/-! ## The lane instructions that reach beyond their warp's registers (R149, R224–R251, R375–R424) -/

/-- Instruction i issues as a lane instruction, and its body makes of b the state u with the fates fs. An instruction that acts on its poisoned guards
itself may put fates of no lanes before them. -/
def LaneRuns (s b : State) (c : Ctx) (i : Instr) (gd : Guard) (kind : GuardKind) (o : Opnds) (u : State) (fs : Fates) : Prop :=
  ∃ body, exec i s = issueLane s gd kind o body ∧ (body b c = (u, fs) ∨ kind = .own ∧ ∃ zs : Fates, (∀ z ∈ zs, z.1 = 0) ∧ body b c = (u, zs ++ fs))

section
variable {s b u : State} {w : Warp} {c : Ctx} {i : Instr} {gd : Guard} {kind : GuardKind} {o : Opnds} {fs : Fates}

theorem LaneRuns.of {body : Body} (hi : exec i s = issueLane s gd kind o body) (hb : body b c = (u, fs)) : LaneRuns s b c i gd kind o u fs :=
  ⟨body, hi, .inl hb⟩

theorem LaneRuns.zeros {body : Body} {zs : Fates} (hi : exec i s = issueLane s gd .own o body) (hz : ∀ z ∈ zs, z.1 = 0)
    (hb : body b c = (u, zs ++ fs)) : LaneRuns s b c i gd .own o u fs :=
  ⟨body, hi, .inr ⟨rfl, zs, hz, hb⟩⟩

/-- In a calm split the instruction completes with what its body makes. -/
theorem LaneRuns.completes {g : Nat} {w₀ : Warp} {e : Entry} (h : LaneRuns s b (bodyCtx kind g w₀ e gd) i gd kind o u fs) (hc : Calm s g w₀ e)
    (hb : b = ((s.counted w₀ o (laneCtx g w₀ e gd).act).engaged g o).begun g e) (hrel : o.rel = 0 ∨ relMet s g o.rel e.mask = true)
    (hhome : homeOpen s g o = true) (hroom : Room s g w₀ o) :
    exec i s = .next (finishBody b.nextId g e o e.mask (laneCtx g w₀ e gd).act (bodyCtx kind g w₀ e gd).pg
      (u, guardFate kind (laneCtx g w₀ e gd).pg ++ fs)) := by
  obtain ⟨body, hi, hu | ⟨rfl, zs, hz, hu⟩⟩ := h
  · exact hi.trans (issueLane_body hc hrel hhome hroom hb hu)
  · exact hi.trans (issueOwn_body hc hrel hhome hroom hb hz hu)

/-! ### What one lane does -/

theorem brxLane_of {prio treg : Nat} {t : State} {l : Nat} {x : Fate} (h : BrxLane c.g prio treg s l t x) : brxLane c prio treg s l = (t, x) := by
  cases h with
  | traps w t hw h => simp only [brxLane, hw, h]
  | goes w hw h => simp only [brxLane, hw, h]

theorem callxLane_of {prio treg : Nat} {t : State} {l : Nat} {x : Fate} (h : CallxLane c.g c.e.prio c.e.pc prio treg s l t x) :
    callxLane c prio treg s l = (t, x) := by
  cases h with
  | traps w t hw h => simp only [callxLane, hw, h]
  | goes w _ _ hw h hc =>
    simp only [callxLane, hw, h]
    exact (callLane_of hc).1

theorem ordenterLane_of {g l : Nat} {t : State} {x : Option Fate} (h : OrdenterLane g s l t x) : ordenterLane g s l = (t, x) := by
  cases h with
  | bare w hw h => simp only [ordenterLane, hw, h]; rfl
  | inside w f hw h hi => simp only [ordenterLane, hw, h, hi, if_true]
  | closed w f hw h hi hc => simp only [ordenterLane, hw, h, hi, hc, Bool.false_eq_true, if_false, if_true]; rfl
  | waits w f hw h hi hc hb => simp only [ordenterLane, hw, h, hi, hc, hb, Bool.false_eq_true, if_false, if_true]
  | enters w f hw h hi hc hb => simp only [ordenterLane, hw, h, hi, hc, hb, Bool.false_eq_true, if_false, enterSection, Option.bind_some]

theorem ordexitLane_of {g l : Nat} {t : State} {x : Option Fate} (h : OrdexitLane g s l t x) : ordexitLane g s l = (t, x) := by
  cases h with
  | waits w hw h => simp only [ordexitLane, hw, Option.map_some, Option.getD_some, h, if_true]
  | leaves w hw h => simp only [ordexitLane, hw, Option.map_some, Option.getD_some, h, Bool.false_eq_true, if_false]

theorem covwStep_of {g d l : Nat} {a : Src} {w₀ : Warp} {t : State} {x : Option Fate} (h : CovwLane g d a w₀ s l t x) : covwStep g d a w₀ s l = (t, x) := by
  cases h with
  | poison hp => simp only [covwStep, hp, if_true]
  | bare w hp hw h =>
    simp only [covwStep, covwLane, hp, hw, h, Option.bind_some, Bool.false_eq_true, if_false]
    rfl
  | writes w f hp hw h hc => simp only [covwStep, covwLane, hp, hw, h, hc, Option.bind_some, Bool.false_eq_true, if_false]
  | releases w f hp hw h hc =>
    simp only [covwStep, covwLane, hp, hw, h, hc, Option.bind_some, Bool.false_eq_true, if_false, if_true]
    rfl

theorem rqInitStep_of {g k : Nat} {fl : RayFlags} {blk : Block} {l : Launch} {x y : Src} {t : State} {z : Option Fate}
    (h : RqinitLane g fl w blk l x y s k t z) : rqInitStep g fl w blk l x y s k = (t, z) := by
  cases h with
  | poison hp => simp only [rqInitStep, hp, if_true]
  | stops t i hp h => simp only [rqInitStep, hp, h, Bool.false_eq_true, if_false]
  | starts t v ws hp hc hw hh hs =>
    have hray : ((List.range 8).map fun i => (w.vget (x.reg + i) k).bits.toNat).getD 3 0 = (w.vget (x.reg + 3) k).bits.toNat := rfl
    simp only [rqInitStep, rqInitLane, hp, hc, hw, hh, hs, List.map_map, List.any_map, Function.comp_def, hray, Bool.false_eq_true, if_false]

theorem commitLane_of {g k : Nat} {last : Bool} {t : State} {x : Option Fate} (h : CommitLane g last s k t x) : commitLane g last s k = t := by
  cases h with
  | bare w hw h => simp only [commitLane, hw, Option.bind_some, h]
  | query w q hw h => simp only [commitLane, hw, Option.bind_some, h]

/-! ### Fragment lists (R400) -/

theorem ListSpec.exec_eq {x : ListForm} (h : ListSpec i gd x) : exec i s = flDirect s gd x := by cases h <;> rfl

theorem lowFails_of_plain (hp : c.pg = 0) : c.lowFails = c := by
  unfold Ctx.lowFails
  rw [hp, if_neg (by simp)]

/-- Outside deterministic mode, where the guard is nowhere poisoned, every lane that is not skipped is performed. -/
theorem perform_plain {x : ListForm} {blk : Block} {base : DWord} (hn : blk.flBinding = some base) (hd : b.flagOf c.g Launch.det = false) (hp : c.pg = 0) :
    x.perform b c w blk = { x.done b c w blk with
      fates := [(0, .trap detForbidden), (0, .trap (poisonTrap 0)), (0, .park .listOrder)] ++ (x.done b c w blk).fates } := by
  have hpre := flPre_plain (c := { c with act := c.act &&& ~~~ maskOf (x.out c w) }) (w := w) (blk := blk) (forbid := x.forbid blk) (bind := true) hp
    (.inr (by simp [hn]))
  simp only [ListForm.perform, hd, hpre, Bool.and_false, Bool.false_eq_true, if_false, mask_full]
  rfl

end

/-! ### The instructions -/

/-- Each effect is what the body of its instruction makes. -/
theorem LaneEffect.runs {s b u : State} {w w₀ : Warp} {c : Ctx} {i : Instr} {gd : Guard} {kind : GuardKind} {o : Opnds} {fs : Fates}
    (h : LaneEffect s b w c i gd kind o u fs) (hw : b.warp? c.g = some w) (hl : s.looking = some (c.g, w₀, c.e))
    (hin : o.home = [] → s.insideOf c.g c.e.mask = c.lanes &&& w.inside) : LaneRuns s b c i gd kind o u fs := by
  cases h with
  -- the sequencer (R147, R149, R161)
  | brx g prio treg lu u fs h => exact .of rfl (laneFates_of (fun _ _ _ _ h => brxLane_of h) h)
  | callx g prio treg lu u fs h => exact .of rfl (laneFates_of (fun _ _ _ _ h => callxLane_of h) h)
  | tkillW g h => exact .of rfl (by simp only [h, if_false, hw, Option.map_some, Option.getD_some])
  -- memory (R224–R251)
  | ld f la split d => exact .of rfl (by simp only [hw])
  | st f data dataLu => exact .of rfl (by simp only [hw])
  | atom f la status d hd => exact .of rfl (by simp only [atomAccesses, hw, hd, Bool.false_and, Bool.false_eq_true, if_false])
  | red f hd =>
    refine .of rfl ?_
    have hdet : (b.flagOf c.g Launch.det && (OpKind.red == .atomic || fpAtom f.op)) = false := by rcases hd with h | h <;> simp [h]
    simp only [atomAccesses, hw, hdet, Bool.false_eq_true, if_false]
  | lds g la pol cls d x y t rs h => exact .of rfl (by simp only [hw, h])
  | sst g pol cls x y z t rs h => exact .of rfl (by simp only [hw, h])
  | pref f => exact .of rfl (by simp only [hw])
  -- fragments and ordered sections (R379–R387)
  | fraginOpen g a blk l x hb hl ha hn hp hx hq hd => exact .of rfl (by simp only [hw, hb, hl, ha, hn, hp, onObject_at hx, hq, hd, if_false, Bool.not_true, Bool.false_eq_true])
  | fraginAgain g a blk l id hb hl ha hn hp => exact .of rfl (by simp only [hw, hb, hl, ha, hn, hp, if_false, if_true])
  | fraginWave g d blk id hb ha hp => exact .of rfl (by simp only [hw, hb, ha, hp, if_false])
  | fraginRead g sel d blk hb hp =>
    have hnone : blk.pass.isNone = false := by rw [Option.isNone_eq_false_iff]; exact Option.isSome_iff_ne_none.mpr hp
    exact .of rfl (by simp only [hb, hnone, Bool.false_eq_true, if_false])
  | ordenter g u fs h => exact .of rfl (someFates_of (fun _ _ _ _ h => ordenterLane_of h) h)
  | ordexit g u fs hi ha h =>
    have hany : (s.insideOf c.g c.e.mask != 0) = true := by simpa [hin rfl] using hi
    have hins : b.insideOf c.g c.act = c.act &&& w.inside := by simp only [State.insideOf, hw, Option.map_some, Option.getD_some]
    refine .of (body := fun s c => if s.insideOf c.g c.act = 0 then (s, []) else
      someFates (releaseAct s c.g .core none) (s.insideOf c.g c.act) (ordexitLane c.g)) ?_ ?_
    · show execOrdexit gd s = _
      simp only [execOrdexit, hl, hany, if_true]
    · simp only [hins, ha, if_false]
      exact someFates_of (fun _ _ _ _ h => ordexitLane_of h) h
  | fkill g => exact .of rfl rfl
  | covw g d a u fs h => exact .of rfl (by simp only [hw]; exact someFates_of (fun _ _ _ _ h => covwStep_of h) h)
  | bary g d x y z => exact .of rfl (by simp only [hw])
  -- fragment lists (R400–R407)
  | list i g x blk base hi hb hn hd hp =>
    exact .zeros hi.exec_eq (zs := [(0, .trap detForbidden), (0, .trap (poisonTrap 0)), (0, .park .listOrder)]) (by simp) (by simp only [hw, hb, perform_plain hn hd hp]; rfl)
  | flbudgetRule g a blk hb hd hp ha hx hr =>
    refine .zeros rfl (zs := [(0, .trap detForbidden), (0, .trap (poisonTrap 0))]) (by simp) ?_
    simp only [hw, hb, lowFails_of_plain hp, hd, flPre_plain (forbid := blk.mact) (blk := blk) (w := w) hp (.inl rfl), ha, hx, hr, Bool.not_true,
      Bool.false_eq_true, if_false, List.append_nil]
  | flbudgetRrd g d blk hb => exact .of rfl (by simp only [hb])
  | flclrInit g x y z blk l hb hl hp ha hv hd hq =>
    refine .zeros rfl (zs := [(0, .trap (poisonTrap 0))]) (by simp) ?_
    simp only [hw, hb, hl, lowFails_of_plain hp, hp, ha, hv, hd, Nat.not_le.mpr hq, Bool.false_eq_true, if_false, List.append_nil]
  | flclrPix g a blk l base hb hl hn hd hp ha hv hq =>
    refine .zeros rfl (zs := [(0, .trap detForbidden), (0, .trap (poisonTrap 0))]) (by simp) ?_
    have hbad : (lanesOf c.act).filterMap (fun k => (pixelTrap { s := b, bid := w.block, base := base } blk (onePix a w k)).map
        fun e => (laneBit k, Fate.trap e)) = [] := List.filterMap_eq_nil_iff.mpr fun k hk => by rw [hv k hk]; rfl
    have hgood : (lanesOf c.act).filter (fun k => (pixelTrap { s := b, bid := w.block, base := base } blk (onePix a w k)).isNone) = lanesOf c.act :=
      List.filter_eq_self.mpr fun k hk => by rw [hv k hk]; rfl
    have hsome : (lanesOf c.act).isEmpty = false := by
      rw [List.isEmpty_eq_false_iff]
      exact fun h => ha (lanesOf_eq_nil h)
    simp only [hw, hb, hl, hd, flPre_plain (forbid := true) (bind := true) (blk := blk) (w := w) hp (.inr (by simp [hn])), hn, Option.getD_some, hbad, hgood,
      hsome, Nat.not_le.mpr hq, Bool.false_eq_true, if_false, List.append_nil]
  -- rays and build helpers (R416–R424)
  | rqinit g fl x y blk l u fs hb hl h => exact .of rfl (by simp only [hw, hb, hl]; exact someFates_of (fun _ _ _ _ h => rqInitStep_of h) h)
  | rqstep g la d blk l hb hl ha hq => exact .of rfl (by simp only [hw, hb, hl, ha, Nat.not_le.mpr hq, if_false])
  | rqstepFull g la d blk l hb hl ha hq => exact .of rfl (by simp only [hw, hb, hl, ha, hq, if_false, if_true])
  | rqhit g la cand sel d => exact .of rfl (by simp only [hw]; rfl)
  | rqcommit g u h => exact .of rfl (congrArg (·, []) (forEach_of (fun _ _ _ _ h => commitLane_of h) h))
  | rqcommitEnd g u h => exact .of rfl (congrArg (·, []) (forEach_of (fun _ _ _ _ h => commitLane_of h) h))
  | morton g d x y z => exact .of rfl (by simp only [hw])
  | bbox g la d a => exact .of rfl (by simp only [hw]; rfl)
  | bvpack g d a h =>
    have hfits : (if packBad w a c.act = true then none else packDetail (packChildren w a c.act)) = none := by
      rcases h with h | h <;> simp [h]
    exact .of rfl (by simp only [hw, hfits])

++++

Say how many lines of the material contain the word "hray", with no other text.

TASK RESULT
2